#### What you have to do
Set down exactly the first line of the entries and every line after it, through the line with "answers where its".

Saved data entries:
-- ==== Sys2Proof/Certificates/Slice0/Obligations.lean ====
section
/-! DEFINITION. The statements. Each says, for the rules that its row of OBLIGATIONS.json cites, which next state a command
answers where its own effect runs, or what no command may change. -/

open Sys2Proof Sys2Proof.Machine

/-! ### The machine as a whole -/

/-- A step takes the command at the front of the queue and runs it with the rest of the queue. The model's own choices, no rule of
the spec: log entry 14. -/
def Obligations.StepRunsFront : Prop :=
  ∀ (c : Instr) (rest : List Instr) (s : State), step { s with pending := c :: rest } = exec c { s with pending := rest }

/-- Every page's 4 KiB of the address map belong to that page and to no other; no two fields of the register map share a bit, so a
write of one field leaves every other as it reads. -/
def Obligations.RegisterMap : Prop :=
  ((∀ (p : Page) (o : Nat), (p.ok = true ∨ p = .pwr) → o < 0x1000 → pageOf (pageBase p + o) = some p)
  ∧ (∀ (a : Nat) (p : Page), pageOf a = some p → (p.ok = true ∨ p = .pwr) ∧ pageBase p ≤ a ∧ a < pageBase p + 0x1000))
  ∧ (∀ (p q : Page) (f g : Fld), (p.ok = true ∨ p = .pwr) → (q.ok = true ∨ q = .pwr) →
    f ∈ expand (pageTable p) → g ∈ expand (pageTable q) → (p, f) ≠ (q, g) →
    (fldKey p f + f.w ≤ fldKey q g ∨ fldKey q g + g.w ≤ fldKey p f)
    ∧ ∀ (s : State) (v : Nat), rd (wr s p f v) q g = rd s q g ∧ rd (wr s p f v) p f = v % 2 ^ f.w)

/-- The frame of every command: components of the state outside its footprint stay as they were, the queue and the part among
them. The model's own choices, no rule of the spec: log entry 5. -/
def Obligations.EveryCommandFrame : Prop :=
  ∀ (i : Instr) (s t : State), exec i s = .next t → Keeps (footprint i) s t ∧ t.pending = s.pending ∧ t.part = s.part

/-- While a thermal trip has stopped the part, a command of a stopped clock changes nothing (R608), and the trip is left only
through a cold device reset (R543). The model's own choices, no rule of the spec: log entry 80. -/
def Obligations.TrippedHolds : Prop :=
  ∀ (i : Instr) (s t : State), s.stage = .tripped → exec i s = .next t →
    (runsTripped i = false → t = s)
    ∧ (t.stage = .tripped ∨ (∃ c e, i = .coldDeviceReset c e) ∨ i = .pwrokDeassert)

/-- The security version in the fuses, the last sequence number taken from the fault manager and the boot count never fall. -/
def NonvolatileAtLeast (a b c : Nat) (s : State) : Prop :=
  a ≤ s.mon.svnFused ∧ b ≤ s.mon.lastFmSeq ∧ c ≤ s.mon.bootCount

/-- An invariant that every step keeps: what the nonvolatile store has reached, it never goes back on. The model's own choices, no
rule of the spec: log entries 94, 119. -/
def Obligations.NonvolatileNeverFalls : Prop :=
  ∀ (a b c : Nat) (s t : State), c ≤ 0xFFFF → NonvolatileAtLeast a b c s → step s = .next t → NonvolatileAtLeast a b c t

/-- The walker's caches: only valid entries, of levels 0 to 3, and no more of a kind in a section than its cache holds. -/
def CachesInv (s : State) : Prop :=
  (∀ x ∈ s.xlate, bitAt x.entry 0 = true ∧ x.level ≤ 3)
  ∧ (∀ sec : Nat, (s.xlate.filter (fun x => decide (x.sec = sec) && x.leaf)).length ≤ 4096)
  ∧ (∀ sec : Nat, (s.xlate.filter (fun x => decide (x.sec = sec) && !x.leaf)).length ≤ 512)

/-- An invariant that every step keeps: R229's bounds of the walkers' caches, and that no entry whose V is clear is in one. The
model's own choices, no rule of the spec: log entry 104. -/
def Obligations.TranslationCachesKept : Prop :=
  ∀ s t : State, CachesInv s → step s = .next t → CachesInv t

/-- What reset leaves: R53, and the model's own choices for what the spec leaves open (log entries of the fields); and the two
invariants below hold of it. The model's own choices, no rule of the spec: log entries 6, 11, 12, 15. -/
def Obligations.ResetState : Prop :=
  ((∀ p f, rd State.reset p f = fldReset State.reset.part p f)
  ∧ (∀ p : Page, p ≠ .mon → p ≠ .hlt → p ≠ .pwr → rd State.reset p F.QUIESCE_REQ = 1 ∧ rd State.reset p F.QUIESCED = 1)
  ∧ (∀ p : Page, assignable p = true → rd State.reset p F.OWNER = 0xFF)
  ∧ State.reset.pending = [] ∧ State.reset.hostMem = [] ∧ State.reset.stage = .training
  ∧ memoriesWf State.reset = true)
  ∧ (CachesInv State.reset ∧ NonvolatileAtLeast 0 0 0 State.reset)

/-! ### Register pages (R47 to R79) -/

/-- Pages whose registers do nothing beside storing their fields. -/
def plainPage : Page → Bool
  | .cdp | .cdu _ | .ten _ | .fhq _ | .fhg | .trc _ | .trg | .pool | .dst _ | .hbc _ | .bpr _ => true
  | _ => false

/-- A write of one 4-byte register that holds one field, on a page that stores its fields only: what it does by the field's class
(R57), by the side that writes it (R77) and by the seal of its group (R69); a virtual function writes through its slot map (R49).
The model's own choices, no rule of the spec: log entries 91, 92. -/
def Obligations.RegisterWriteByClass : Prop :=
  ∀ (f : Func) (p : Page) (a off v : Nat) (fl : Fld) (s : State),
    f.ok = true → p.ok = true → plainPage p = true → barAddr s f a = some (pageBase p + off) →
    off % 4 = 0 → 0x40 ≤ off → off < 0x800 →
    wideReg p off = false → (off % 8 = 4 → wideReg p (off - 4) = false) → regFields p off = [fl] → fl.lo = 0 → fl.w ≤ 32 →
    reach s f p = true → unitDown s p = false →
    (fl.cls = .ro → exec (.registerWrite f a 4 (some v)) s = .next s)
    ∧ (fl.cls ≠ .ro → sideOk f fl.who = false →
        exec (.registerWrite f a 4 (some v)) s = .next (if v % 2 ^ fl.w = rd s p fl then s else setErr s p 2))
    ∧ (sideOk f fl.who = true →
        (fl.cls = .d → exec (.registerWrite f a 4 (some v)) s = .next (levelsRise s (wr s p fl v) p))
        ∧ (fl.cls = .s → quiesced s p = true → exec (.registerWrite f a 4 (some v)) s = .next (levelsRise s (wr s p fl v) p))
        ∧ (fl.cls = .s → quiesced s p = false →
            exec (.registerWrite f a 4 (some v)) s = .next (if v % 2 ^ fl.w = rd s p fl then s else setErr s p 0))
        ∧ (fl.cls = .h → bitAt (rd s p F.SEAL) fl.grp = false →
            exec (.registerWrite f a 4 (some v)) s = .next (levelsRise s (wr s p fl v) p)
            ∧ ∀ g, rdApplied (levelsRise s (wr s p fl v) p) p g = rdApplied s p g)
        ∧ (fl.cls = .h → bitAt (rd s p F.SEAL) fl.grp = true →
            exec (.registerWrite f a 4 (some v)) s = .next (if v % 2 ^ fl.w = rd s p fl then s else setErr s p 5)))

/-- A refused SEAL keeps both the shadows and the values in effect, and it sets SEAL_REFUSED; a SEAL write of 0 is ignored, and
SEAL_STATUS is unchanged (R68). -/
def Obligations.SealRefused : Prop :=
  (∀ (f : Func) (p : Page) (m : Nat) (s : State), (Instr.seal f p m).wf = true → m % 65536 = 0 → reach s f p = true →
    exec (.seal f p m) s = .next s)
  ∧ (∀ (f : Func) (p : Page) (m : Nat) (s : State), (Instr.seal f p m).wf = true → 0 < m → m < 65536 → reach s f p = true →
    unitDown s p = false →
    (∃ g, g < 16 ∧ bitAt m g = true ∧ (bitAt (capsGroups p) g = false ∨ bitAt (rd s p F.SEAL) g = true))
      ∨ (f ≠ .pf ∧ namesManagerField p m = true) ∨ failedCheck s p m ≠ 0 →
    Completes (.seal f p m) s (fun t => bitAt (rd t p F.ERR_STATUS) 1 = true ∧ rd t p F.SEAL = rd s p F.SEAL ∧ t.eff = s.eff
      ∧ ∀ fl ∈ pageTable p, fl.cls = .h → ∀ k, k < fl.count →
        rd t p (fl.ix k) = rd s p (fl.ix k) ∧ rdApplied t p (fl.ix k) = rdApplied s p (fl.ix k)))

#### Solved problem
-- ==== Sys2Proof/Certificates/Slice0/Obligations.lean ====
section
/-! DEFINITION. The statements. Each says, for the rules that its row of OBLIGATIONS.json cites, which next state a command
answers where its own effect runs, or what no command may change. -/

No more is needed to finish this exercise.